In publishing a recent report, dated June 2015, the General Inspectorate of the City of Paris paints an entirely different picture. Entitled "Mission for the prevention, reporting and risk reduction of sexual offenses against minors by officers of the city and the department", this 80-page document (whose author is anonymous and whose list of consultants remains unpublished) points out likely places and circumstances presenting such risks, from municipal swimming pools to the use of smartphones. Conservatories figure in prominent position.

Let us the say this loud and clear: everyone must agree with a community taking measures against such grievous abuses. Unfortunately, this report casts discredit on all teachers.

Extract:
"Individual lessons in conservatories carry a risk of serious incidents, in particular because of the close, seductive, long-term teacher/student relationship, and in musical context marked by the commoditization of romantic and sexual relationships between teacher and student, particularly with reference to the relations maintained by famous musicians... [Here the paper version of this report shamelessly makes reference to a renowned performer and her teacher. This reference was recently removed from the online version on the website of the City of Paris]. The mission recommends limiting individual lessons in order to systematically focus on group courses". And from the same barrel, there is even a paragraph judging that musical workshops are conducive to "nightlife in the presence of drugs and alcohol."

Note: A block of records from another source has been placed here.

-- ==== Sys2Proof/Machine/TimerUnit.lean ====
section
/-! DEFINITION. The timer and its interrupt trigger (spec/60_exceptions.md R225 to R230). -/

namespace Sys2Proof.Machine

/-- The timer is enabled when `EN[0] == 1` (R225; decision D14, log 14). -/
def Timer.enabled (t : Timer) : Bool := t.EN.getLsbD 0

/-- The timer is interrupt-enabled when `IEN[0] == 1` (R225; decision D14, log 14). -/
def Timer.interruptEnabled (t : Timer) : Bool := t.IEN.getLsbD 0

/-- The byte of R226 at offset `o` (R227); undefined offsets read 0 (R219). -/
def Timer.read8 (t : Timer) (o : Nat) : Byte :=
  if o < 4 then byteOf t.CNT.toNat o
  else if o < 8 then byteOf t.CMP.toNat (o - 4)
  else if o = 8 then t.EN
  else if o = 9 then t.IEN
  else 0

/-- Replaces exactly the byte of R226 at offset `o`; compares nothing, raises nothing (R227; decision D15, log 15). -/
def Timer.write8 (t : Timer) (o : Nat) (v : Byte) : Timer :=
  if o < 4 then { t with CNT := setByte t.CNT o v }
  else if o < 8 then { t with CMP := setByte t.CMP (o - 4) v }
  else if o = 8 then { t with EN := v }
  else if o = 9 then { t with IEN := v }
  else t

/-- The timer's request: `{TIMER_VECTOR, 3, TIMER}` (R228; decision D13, log 13). -/
def State.timerRequest (s : State) : InterruptRequest :=
  { vector := s.cfg.timerVector.toNat, priority := timerPriority, source := .timer }

/-- The unwrapped sum reaches the compare-reload value (R228; decision D15, log 15). -/
def Timer.hitsCompare (t : Timer) (cycles : Nat) : Bool := decide (t.CMP.toNat ≤ t.CNT.toNat + cycles)

/-- `timer.tick(cycles)` (R228): one conditional add, one comparison, one atomic operation. -/
def State.timerTick (s : State) (cycles : Nat) : State :=
  if s.timer.enabled then
    if s.timer.hitsCompare cycles then
      if s.timer.interruptEnabled then
        { s with timer := { s.timer with CNT := 0 } }.requestInterrupt s.timerRequest
      else { s with timer := { s.timer with CNT := 0 } }
    else { s with timer := { s.timer with CNT := BitVec.ofNat 32 (s.timer.CNT.toNat + cycles) } }
  else s

end Sys2Proof.Machine
end

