-- ==== Sys2Proof/Certificates/Slice0/Obligations.lean ====
section
/-! DEFINITION. The statements for the provers, from the numbered rules of spec/. -/

open Sys2Proof Sys2Proof.Machine

/-! ### The four instructions and the unrecognized byte -/

/-- R150, whole: the encoding, length and cost of NOP, and its effect: pc + 1 and nothing else. -/
def Obligations.NopOnlyAdvancesPc : Prop :=
  encode .nop = [0x03] ∧ Instr.nop.length = 1 ∧ Instr.nop.cycles = 1 ∧
    ∀ s : State, exec .nop s = .next { s with pc := s.pc + 1 }

/-- R155, whole: the encoding, length and cost of MOV.L #imm32,Rd, and its effect for every d and imm32; everything the equation
does not name is unchanged, O, C, I, U, PM, IPL, usp and isp among it. -/
def Obligations.MovImmediateWritesRegisterAndFlags : Prop :=
  ∀ (d : RegIdx) (imm : Word),
    encode (.movImm d imm) = [0xFB, 0x12, BitVec.ofNat 8 d.toNat, byteOf imm.toNat 0, byteOf imm.toNat 1, byteOf imm.toNat 2,
        byteOf imm.toNat 3] ∧
      (Instr.movImm d imm).length = 7 ∧ (Instr.movImm d imm).cycles = 2 ∧
      ∀ s : State, exec (.movImm d imm) s = .next { s with
        regs := s.regs.set d.toNat imm
        psw := { s.psw with Z := decide (imm.toNat = 0), S := decide (2 ^ 31 ≤ imm.toNat) }
        pc := s.pc + 7 }

/-- R156, whole: MOV.L Rs,Rd for every s and d, equal ones among them. -/
def Obligations.MovRegisterCopiesAndSetsFlags : Prop :=
  ∀ rs d : RegIdx,
    encode (.movReg rs d) = [0xCF, BitVec.ofNat 8 (16 * rs.toNat + d.toNat)] ∧
      (Instr.movReg rs d).length = 2 ∧ (Instr.movReg rs d).cycles = 1 ∧
      ∀ s : State, exec (.movReg rs d) s = .next { s with
        regs := s.regs.set d.toNat s.regs[rs.toNat]
        psw := { s.psw with Z := decide (s.regs[rs.toNat].toNat = 0), S := decide (2 ^ 31 ≤ s.regs[rs.toNat].toNat) }
        pc := s.pc + 2 }

/-- R165, whole: ADD.L #imm32,Rd: the sum modulo 2^32, Z and S from it, C and O and everything else as before. -/
def Obligations.AddImmediateWrapsAndSetsFlags : Prop :=
  ∀ (d : RegIdx) (imm : Word),
    encode (.addImm d imm) = [0x72, BitVec.ofNat 8 (32 + d.toNat), byteOf imm.toNat 0, byteOf imm.toNat 1, byteOf imm.toNat 2,
        byteOf imm.toNat 3] ∧
      (Instr.addImm d imm).length = 6 ∧ (Instr.addImm d imm).cycles = 2 ∧
      ∀ s : State, exec (.addImm d imm) s = .next { s with
        regs := s.regs.set d.toNat (BitVec.ofNat 32 (s.regs[d.toNat].toNat + imm.toNat))
        psw := { s.psw with
          Z := decide ((s.regs[d.toNat].toNat + imm.toNat) % 2 ^ 32 = 0)
          S := decide (2 ^ 31 ≤ (s.regs[d.toNat].toNat + imm.toNat) % 2 ^ 32) }
        pc := s.pc + 6 }

/-- R135, R144: the frame of NOP, MOV.L #imm32, MOV.L Rs and ADD.L: every register but the destination, every PSW field but Z and S
(for NOP those too), every other register and unit, and every byte of memory are as before. No instruction stores to memory. -/
def Obligations.InstructionsChangeOnlyTheirDestination : Prop :=
  ∀ (i : Instr) (s t : State), exec i s = .next t →
    (∀ r : RegIdx, i.dest ≠ some r → t.readReg r = s.readReg r) ∧
      t.psw.I = s.psw.I ∧ t.psw.U = s.psw.U ∧ t.psw.PM = s.psw.PM ∧ t.psw.IPL = s.psw.IPL ∧ t.psw.O = s.psw.O ∧
      t.psw.C = s.psw.C ∧ (i = .nop → t.psw = s.psw) ∧
      t.usp = s.usp ∧ t.isp = s.isp ∧ t.acc = s.acc ∧ t.cfg = s.cfg ∧ t.pending = s.pending ∧ t.timer = s.timer ∧
      t.gpio = s.gpio ∧ t.serial = s.serial ∧ t.reports = s.reports ∧
      ∀ a : Word, t.read8 a = s.read8 a

/-- R192: a byte at pc that no pattern matches is reported and skipped: pc + 1, cost 1, nothing else. What the report carries is the
spec's decision D19 (log 19). -/
def Obligations.UnrecognizedByteIsReportedAndSkipped : Prop :=
  ∀ (s : State) (b : Byte), s.fetchDecode = .unrecognized b →
    b = s.read8 s.pc ∧ s.stepCycles = 1 ∧
      step s = .next { s with pc := s.pc + 1, reports := s.reports ++ [.unrecognizedOpcode s.pc b] }

/-! ### The step -/

/-- R130, R131: when the bytes at pc are the encoding of an instruction, the step is that instruction's `exec`; the pc advance is part
of `exec`, and the step adds nothing around it. -/
def Obligations.StepRunsTheDecodedInstruction : Prop :=
  ∀ (s : State) (i : Instr), i.wellFormed = true → s.HoldsAtPc i →
    s.fetchDecode = .instr i ∧ step s = exec i s ∧ s.stepCycles = i.cycles

/-- R136: `step()` is total and never raises. -/
def Obligations.StepAlwaysAnswersANextState : Prop :=
  ∀ s : State, ∃ t, step s = .next t

/-- R133: pc advances by the length of what was decoded, on every step, and so every step makes progress. -/
def Obligations.StepAdvancesPcByTheLength : Prop :=
  ∀ s t : State, step s = .next t → t.pc = s.pc + BitVec.ofNat 32 s.fetchDecode.length ∧ t.pc ≠ s.pc

/-- R134: the cycle costs, and that they depend on nothing but what is decoded. -/
def Obligations.CycleCostsFollowTheDecodedUnit : Prop :=
  Instr.nop.cycles = 1 ∧ (∀ d v, (Instr.movImm d v).cycles = 2) ∧ (∀ rs d, (Instr.movReg rs d).cycles = 1) ∧
    (∀ d v, (Instr.addImm d v).cycles = 2) ∧
    (∀ s : State, ∀ i, s.fetchDecode = .instr i → s.stepCycles = i.cycles) ∧
    ∀ s : State, ∀ b, s.fetchDecode = .unrecognized b → s.stepCycles = 1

In other words, our teachers are suspected of being potential criminals - of not teaching in order to transmit their passion for music, but rather to satisfy other passions. Should any such cases be proven, they should be treated - individually - by the justice system, but in no way what-so-ever allowing this to discredit the entire teaching faculty. The reactions of our music teachers have been numerous, especially on social networks, shocked and appalled by this mass execution that will inevitably alienate some parents towards them.

And this might well be the mechanism by which individual music lessons are finally eliminated.

As one teacher said, with as much force as acuity, these people "are capable of destroying the Mona Lisa just to crush a spider on it."